Data Warehouse Sync design philosophy

Melody Tsukahara

July 11, 2024 10:43

Available for	Roles	Super Admin
	Permissions	• Manage Data Warehouse Sync integration
	Packages	Advanced Analytics add-on Also requires that your organization has its own Snowflake instance

In order to utilize DWS to its fullest extent, you will need to become familiar with the structure of the schema.

Lever's Data Warehouse Sync (DWS) was built with three key concepts in mind:

The ability to fully control and customize the way data is presented to internal stakeholders
Support for single and multi-instance Lever customers
Efficiently handle small and large data sets

To achieve these goals, the feature was built with dimensional modeling in mind utilizing key concepts outlined by The Kimball Group. A key element of dimensional modeling is a separation of facts from dimensions. The facts are stored in tables whose names end with "_events". The goal of reporting is the ability to track the changes to pieces of data and then grouping or visualizing that data so that it becomes easy to draw insights. These "_events" tables contain that historical data.
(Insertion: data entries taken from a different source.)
-- ==== Sys2Proof/Machine/Reset.lean ====
section
/-!
DEFINITION. The value of every block right after the end of a reset: the "After reset" columns of the settings tables, each
named with its table. Where the spec gives none, the value is the one of log entry 2, 3 or 4.
-/

namespace Sys2Proof.Machine

/-- A vector whose entry i is f i. -/
def vec {α : Type} (n : Nat) (f : Nat → α) : Vector α n := ⟨⟨(List.range n).map f⟩, by simp⟩

/-- Table 15-3 and log entry 2: the device that State.reset is. -/
def Chip.standard : Chip :=
  { gradeX := false, uniqueId := 0, keys := Vector.replicate 4 none, factoryOffset := Vector.replicate 24 0,
    factoryGain := Vector.replicate 24 0x400000 }

def FusePort.reset : FusePort := { armed := false, windowEnd := 0, lastFailed := false, blowing := none }

/-- R15: a timestamp reads 0 at the end of reset. -/
def Clock.reset (now : Time) : Clock :=
  { now := now, origin := now, net := none, netAt := 0, slew := none, rate := 0, hold := 0, frozen := none, edgeAt := now, edgeNo := 0,
    edgeRate := 0 }

/-- The first second of the calendar (R889). -/
def Date.first : Date := { year := 2000, month := 1, day := 1, hour := 0, minute := 0, second := 0 }

/-- R846, R889, R805: the KEEP domain after its power-up. -/
def Keep.powerUp (now : Time) : Keep :=
  { date := Date.first, valid := false, lastSecond := now, alarm := Date.first, alarmOn := false, pfailValid := false,
    pfailWrite := 0, pfailClean := false, resetCause := 1 }

/-- Table 17-2 step 1, R868, R903. -/
def Pwr.reset (now : Time) : Pwr :=
  { state := .boot, ready := false, frame1 := false, watchRequest := false, watchAt := 0, wakeMask := 7, wakes := 0, fault := none,
    pfail := false, pfailSince := 0, pfailLowSince := now, vddpOk := true, vddioHigh := true, bootFlash := false, restored := false,
    selected := false, outcomePlaced := false, resetUntil := now, exec := none, qspiOpcode := 0x03, qspiClock := 10,
    qspiDummy := 0, dieTemp := 0, driftAt := now, hotSince := none, coolSince := none, tapInstruction := 0x01, halted := false,
    tapOut := none }

/-- Table 15-7. -/
def Window.reset : Window :=
  { addr := 0, dirWrite := false, inc := true, active := false, len := 0, activeLen := 0, count := 0, posted := [], line := none }

/-- R763: until word 0 has first been read after reset, a shadow reads as 0. -/
def Shadows.reset : Shadows :=
  { unique := [], thimble := [], overload := [], evtFifo := [], ledger := [], frameCount := [], time := [],
    violationCount := [], violationLog := [] }

/-- Tables 15-3 to 15-8. -/
def Page.reset : Page :=
  { irqPending := Vector.replicate 13 false, irqSetAt := Vector.replicate 13 0, irqEnable := 0, cmdState := .idle, ignored := 0,
    cmdError := 0, cmdTag := 0, cmdCount := 0, args := Vector.replicate 8 0, results := Vector.replicate 4 0, running := none,
    overload := Vector.replicate 24 false, overloadSetAt := Vector.replicate 24 0, windows := Vector.replicate 2 Window.reset,
    fifo := [], posted := 0, read := 0, lost := 0, shadows := Shadows.reset, uninitRead := 0, busConflicts := 0, violations := 0 }

/-- Table 14-6 (BASKET_ENABLE), R748. -/
def HostSide.reset : HostSide :=
  { pages := Vector.replicate 4 Page.reset, enable := vec 4 (· == 0), violLog := [], violOverwrites := 0, dataOut := none }

/-- Table 14-6. -/
def Grants.supervisor : Grants :=
  { tiles := Vector.replicate 48 true, units := vec 384 (decide <| 8 ≤ ·), tagQuota := 4096, patchQuota := 65536,
    outputs := Vector.replicate 8 true, comparators := Vector.replicate 32 true, synth := true,
    channels := Vector.replicate 24 true, features := Vector.replicate 512 true, tachs := Vector.replicate 4 true,
    slots := Vector.replicate 255 true }

/-- Table 14-6. -/
def Grants.none : Grants :=
  { tiles := Vector.replicate 48 false, units := Vector.replicate 384 false, tagQuota := 0, patchQuota := 65536,
    outputs := Vector.replicate 8 false, comparators := Vector.replicate 32 false, synth := false,
    channels := Vector.replicate 24 false, features := Vector.replicate 512 false, tachs := Vector.replicate 4 false,
    slots := Vector.replicate 255 false }

/-- Table 02-6 and R68, R97: settle windows open at reset release for the 3 s after reset. -/
def Channel.reset (chip : Chip) (now : Time) (pos : Nat) : Channel :=
  { offset := chip.factoryOffset.toList.getD pos 0, gain := chip.factoryGain.toList.getD pos 0x400000, settleMs := 3000,
    calLimit := if pos < 16 then 128 else 4, sensitivity := 0x3C00,
    settle := [{ start := now, stop := some (now + 2304000000000) }], episodes := [], taints := [],
    overloads := 0, cal := Option.none, sample := 2 }

/-- Table 02-6. -/
def Teds.reset : Teds :=
  { period := 0, bindings := Vector.replicate 32 none,
    lines := Vector.replicate 4 { memories := [], log := [], overwrites := 0, nextScan := 0 } }

/-- Table 03-6. -/
def TachSet.reset : TachSet :=
  { mode := .off, ppr := 1, logRes := 12, maxRate := 10000, minRate := 10, bw := 20, amax := 500, etol := 10,
    freewheelLimit := 8, hysteresis := 5, floodThreshold := 90, indexOn := false, expected := none, fallback := 1000000 }

/-- The angle PLL before its first acquisition (R118, Table 03-5): in ANGLE_LOST from the end of reset. -/
def TachLoop.reset (now : Time) : TachLoop :=
  { state := .lost, abs := false, edges := 0, zero := 0, lag := 0, lastEdge := none, lastInterval := none, tpred := 0, acq := 0, resume := 0,
    resumeK := 0, code := none, paired := false, shift := none, freeStart := 0, lostWins := [{ start := now, stop := none }],
    freeWins := [], rejectedEdges := 0, heldWord := 2 }

def Tach.reset (now : Time) : Tach :=
  { loop := TachLoop.reset now, floodTach := [], floodIndex := [], rejectedCodes := 0, lastId := 0 }

/-- Table 04-3. -/
def Band.reset : Band := { order := false, tach := 0, centre := 256000, q := 16, square := false, scale := 0 }

/-- Table 04-2. -/
def Plan.reset : Plan :=
  { spectral := 0, envelope := 0, carrier := 2560000, carrierQ := 8, corner := 1000, bands := Vector.replicate 32 Band.reset }

/-- R172, Table 02-6, Table 01-4. -/
def WringerSet.reset : WringerSet :=
  { plans := Vector.replicate 8 Plan.reset, vibs := Vector.replicate 16 { gain := 0, ac := true, plan := 0, count := false },
    frame := { source := .time, tach := 0, timeLen := 1000000, angleLen := 32, netLen := 1000 },
    tachs := Vector.replicate 4 TachSet.reset }

/-- The clock of a band in Hz mode at its after-reset centre of 1000 Hz, and of a carrier at 10 kHz (R149, R153, Tables 04-2 and 04-3). -/
def BandClock.reset (now : Time) (carrier : Bool) : BandClock :=
  { inc := if carrier then 55924053 else 5592405, acc := 0, from_ := 0, step := if carrier then 14 else 11, cleared := now }

/-- R26, R821. -/
def Wringer.reset (now : Time) : Wringer :=
  { live := WringerSet.reset, staged := WringerSet.reset, pending := none, num := 0, start := 0, startStamp := 0, running := false,
    truncate := false, due := none, gridOrigin := 0, gridCount := 0, revEnd := 0, prevLen := 0, afterLock := false,
    fallback := false, relock := false, bridge := false, ended := none, bandSettle := [],
    clocks := vec 528 (fun i => BandClock.reset now (decide (512 ≤ i))), clips := Vector.replicate 16 0 }

/-- Table 05-6. -/
def CompSet.reset (i : Nat) : CompSet :=
  { enabled := false, source := if i < 24 then .channel else .band, vib := 0, band := 0, low := 0, high := 1023, hyst := 4,
    sampled := true, tickKeep := true, divider := 32, maskAbove := true, maskBelow := true, nextPeriod := false, wake := false }

/-- R235. -/
def Comparator.reset (i : Nat) : Comparator :=
  { set := CompSet.reset i, waiting := none, state := .inside, evaluated := false, latch := false, latchFrom := 0, latchSetAt := 0, latches := 0,
    warmUp := false, warmUpTick := none, holdUntil := 0, stood := none }

/-- Table 05-7. -/
def NeedleSet.reset : NeedleSet :=
  { mode := .off, activeLow := false, safe := .low, period := 49152, active := 0, burst := 1, halfUs := 10000, feedMs := 0, width := 1 }

/-- R232. -/
def Needle.reset : Needle :=
  { set := NeedleSet.reset, waiting := none, nextPH := none, configured := false, armed := false, tripped := false,
    tripStatus := false, tripSetAt := 0, reason := .none, trips := 0, phase := false, mark := 0, lastFeed := 0, firing := none }

/-- R235, Tables 05-6 and 05-7. -/
def Guard.reset (now : Time) : Guard :=
  { comps := vec 32 Comparator.reset, tripMasks := Vector.replicate 8 0, outs := Vector.replicate 8 Needle.reset,
    synth := { freq := 100000, waiting := none, state := .settling, since := now }, held := Vector.replicate 4 none }

/-- Table 06-8. -/
def DetSet.reset : DetSet :=
  { peakOn := false, rmsOn := false, envOn := false, hitsOn := false, decay := 12, n := 1024, eshift := 8, threshold := 8388607, dead := 64 }

def DetState.reset : DetState :=
  { peak := 0, rmsSum := 0, rmsCount := 0, rms := 0, env := 0, hits := 0, hitPeak := 0, hitStamp := 0, hitAt := none,
    flags := Vector.replicate 4 0 }

/-- Table 06-8, Table 06-4. -/
def Chain.reset : Chain :=
  { enabled := false, waiting := false, live := { dec := 1, bank1 := false, bank2 := false },
    staged := { dec := 1, bank1 := false, bank2 := false }, pending := none, swapArmed := false,
    comp := Vector.replicate 2 [], second := Vector.replicate 2 [], dcOn := false, autoFreeze := true, shift := 16,
    dcFreeze := false, integ := Vector.replicate 5 0, comb := Vector.replicate 5 0, line1 := [], line2 := [], dcEst := 0,
    epochIn := 0, epochOut := 0, totalIn := 0, totalOut := 0, skipped := 0, inIndex := 0, seen := Vector.replicate 4 none,
    breakAt := 0, firstOut := false, saturations := 0, output := 0, outputAt := 0, detSet := DetSet.reset, det := DetState.reset, detBefore := DetState.reset,
    rings := Vector.replicate 4 none }

/-- R265, R270. -/
def Rinse.reset : Rinse :=
  { zeroEdge := 0, oldPhase := 0, source := .pin, chains := Vector.replicate 24 Chain.reset, lastPinEdge := none, syncStamp := 0 }

/-- A tile as it leaves the factory: BLANK, never pressed (Table 07-4, log entry 4). -/
def Tile.blank : Tile :=
  { state := .blank, remap := Vector.replicate 8 none, darnBad := Vector.replicate 8 false, trims := [], remainders := [], cells := [],
    content := none, needsPress := false, badRows := [], failedPairs := 0, recorded := none, counter := 0, saved := 0, armed := false,
    age := 0, due := false, dueSince := 0, dueTag := 0, precedence := false, lastResult := 0, bootChecked := false, bootBarred := false,
    lastMode := none, phaseEnd := 0, clipsRun := 0, uncheckedRun := 0, clipped := 0, compared := 0, seamFailures := 0, queue := [], op := none }

/-- Table 08-7. -/
def Upkeep.reset : Upkeep := { baseHours := 24, commitFte := 100, auto := true }

def Ledger.zero : Ledger := { allocated := 0, completed := 0, aborted := 0 }

/-- R506, Table 10-7, R497, R501. -/
def Spool.reset : Spool :=
  { tags := [], device := Ledger.zero, baskets := Vector.replicate 4 Ledger.zero, ageing := some 10,
    engines := Vector.replicate 4 { busy := none, descriptors := 0, cycles := 0 }, lines := [], pointer := 0 }

/-- Both banks never written (log entry 4); Table 11-8. -/
def Store.fresh (now : Time) : Store :=
  { banks := Vector.replicate 2 [], writes := Vector.replicate 2 0, newest := none, newestClean := false, stepInForce := 100,
    nextBank := 0, nextSeq := 1, empty := false, anomaly := false, areas := Vector.replicate 4 none, writing := none,
    trigger := false, lastAt := now, checkpointHours := 6, holdUp := 20, waiting := Vector.replicate 4 false,
    serving := Vector.replicate 4 false, pfailAt := none, actionDone := true }

/-- Tables 12-7 and 13-7. -/
def LinkSet.reset : LinkSet :=
  { topology := .off, node := 1, cycleUs := 1000, slots := 16, slotUs := 50, minislots := 150, miniUs := 1, apoUs := 2, maxDyn := 16,
    hub := 0, ringSize := 3, silence := 8, gone := 256, announce := 64, revert := 64, scheduleId := 0, coldstart := none,
    pd := Vector.replicate 4 50, offsetLimit := 20, syncLoss := 8, margin := 10, branchOf := Vector.replicate 64 none, cutCycles := 64,
    syncOut := false, discipline := true }

def LinkCopy.reset : LinkCopy := { set := LinkSet.reset, entries := [] }

def Port.reset : Port :=
  { received := 0, delivered := 0, discards := Vector.replicate 11 0, hopDelays := [], pendingReq := none, broken := false,
    sendingBreak := false, breakFree := 0, refold := 0 }

def DynChannel.reset : DynChannel := { next := 0, idx := 0, sent := false }

/-- Ixward after reset: OFF, every partner GONE (R629). -/
def Link.reset (now : Time) : Link :=
  { live := LinkCopy.reset, staged := LinkCopy.reset, pending := none, state := .off, stateAt := now, source := 0, root := 0,
    fence := .none, everSynced := false, cycleAt := now, nextCycle := now, cst := 0, cycleIndex := 0, fullCycle := false,
    adopting := true, rho := 0, rate := 0, lastE := 0, cycleE := none, corrected := false, badPacket := false, missCycles := 0, offCycles := 0,
    clampCycles := 0, coldCycles := 0, noStartup := 0, joinedFor := 0, timeNow := [], timeLast := [],
    ports := Vector.replicate 4 Port.reset, emptyCounts := [], nullCounts := [], gotSlots := [],
    dyn := Vector.replicate 2 DynChannel.reset, dynPacket := none,
    partners := Vector.replicate 64 { state := .gone, announce := [], lastCycle := 0, quiet := 0, delivered := 0 },
    claims := [], buffers := [], mailOut := Vector.replicate 4 none, mailIn := Vector.replicate 4 [], announceDue := false,
    announceAt := 0, notices := [], noticed := [], noticesDropped := 0, log := [], logOverwrites := 0,
    kinds := Vector.replicate 128 0, guardBlocked := false, guardGood := 0, guardCount := 1, guardExpected := 1, guardViolations := 0, sentThisCycle := false,
    violatedThisCycle := false, branchBlocked := Vector.replicate 4 0, branchBlockedNow := Vector.replicate 4 false,
    branchCut := Vector.replicate 4 none, branchLast := Vector.replicate 4 (0, 0, 0), reqSeq := 0, heard := [], sent := [] }

end Sys2Proof.Machine
end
The "_events" tables are fairly wide. They contain many columns with IDs that can be used to join the "_events" table with dimension tables. These dimension tables help provide context for the events. They reveal what other objects are associated with the event.

Additionally, there are reference tables, whose names end with "_enum". These are tables that list the possible values for a given field. Not all fields require reference tables.

For example, the ""offer_events" table contains a row for each action that was taken on each offer. Suppose a report requires filtering these events by the department associated with the offer. Looking at the schema documentation, we can see that the "offer_events" table contains a key for job_department_id. The schema also shows us that this ID is used to link to the ""job_departments" table. You can tell that this ID is a shared key between the two tables because the column is named the same. By joining these two tables on their respective job_department_id columns, each row in the resulting table includes the department for each offer event! We can use the other IDs in the "offer_events" table to make similar joins to understand things like who took the action, what fields were changed, or how the status changed. The offer_status_id column is an example of a field that links to a reference table. This is because there is a defined list of possible statuses that an offer can be in.

Compared to the fact tables (the tables ending with "_events") the dimension tables contain relatively few columns. This is because the database schema is designed using third normal form, or 3NF. This schema design is useful for avoiding data anomalies, ensures referential integrity, and simplifies data management.

To learn more about 3NF, check out the Wikipedia article on third normal form. It provides a great example of a table that fails to meet 3NF requirements, as well as an example of how to split that information into two tables that meet 3NF requirements.

This design philosophy can produce an intimidating number of tables. However, because of 3NF, it is very intuitive how tables should be joined together to produce a view that will help gather powerful insights into your recruiting processes.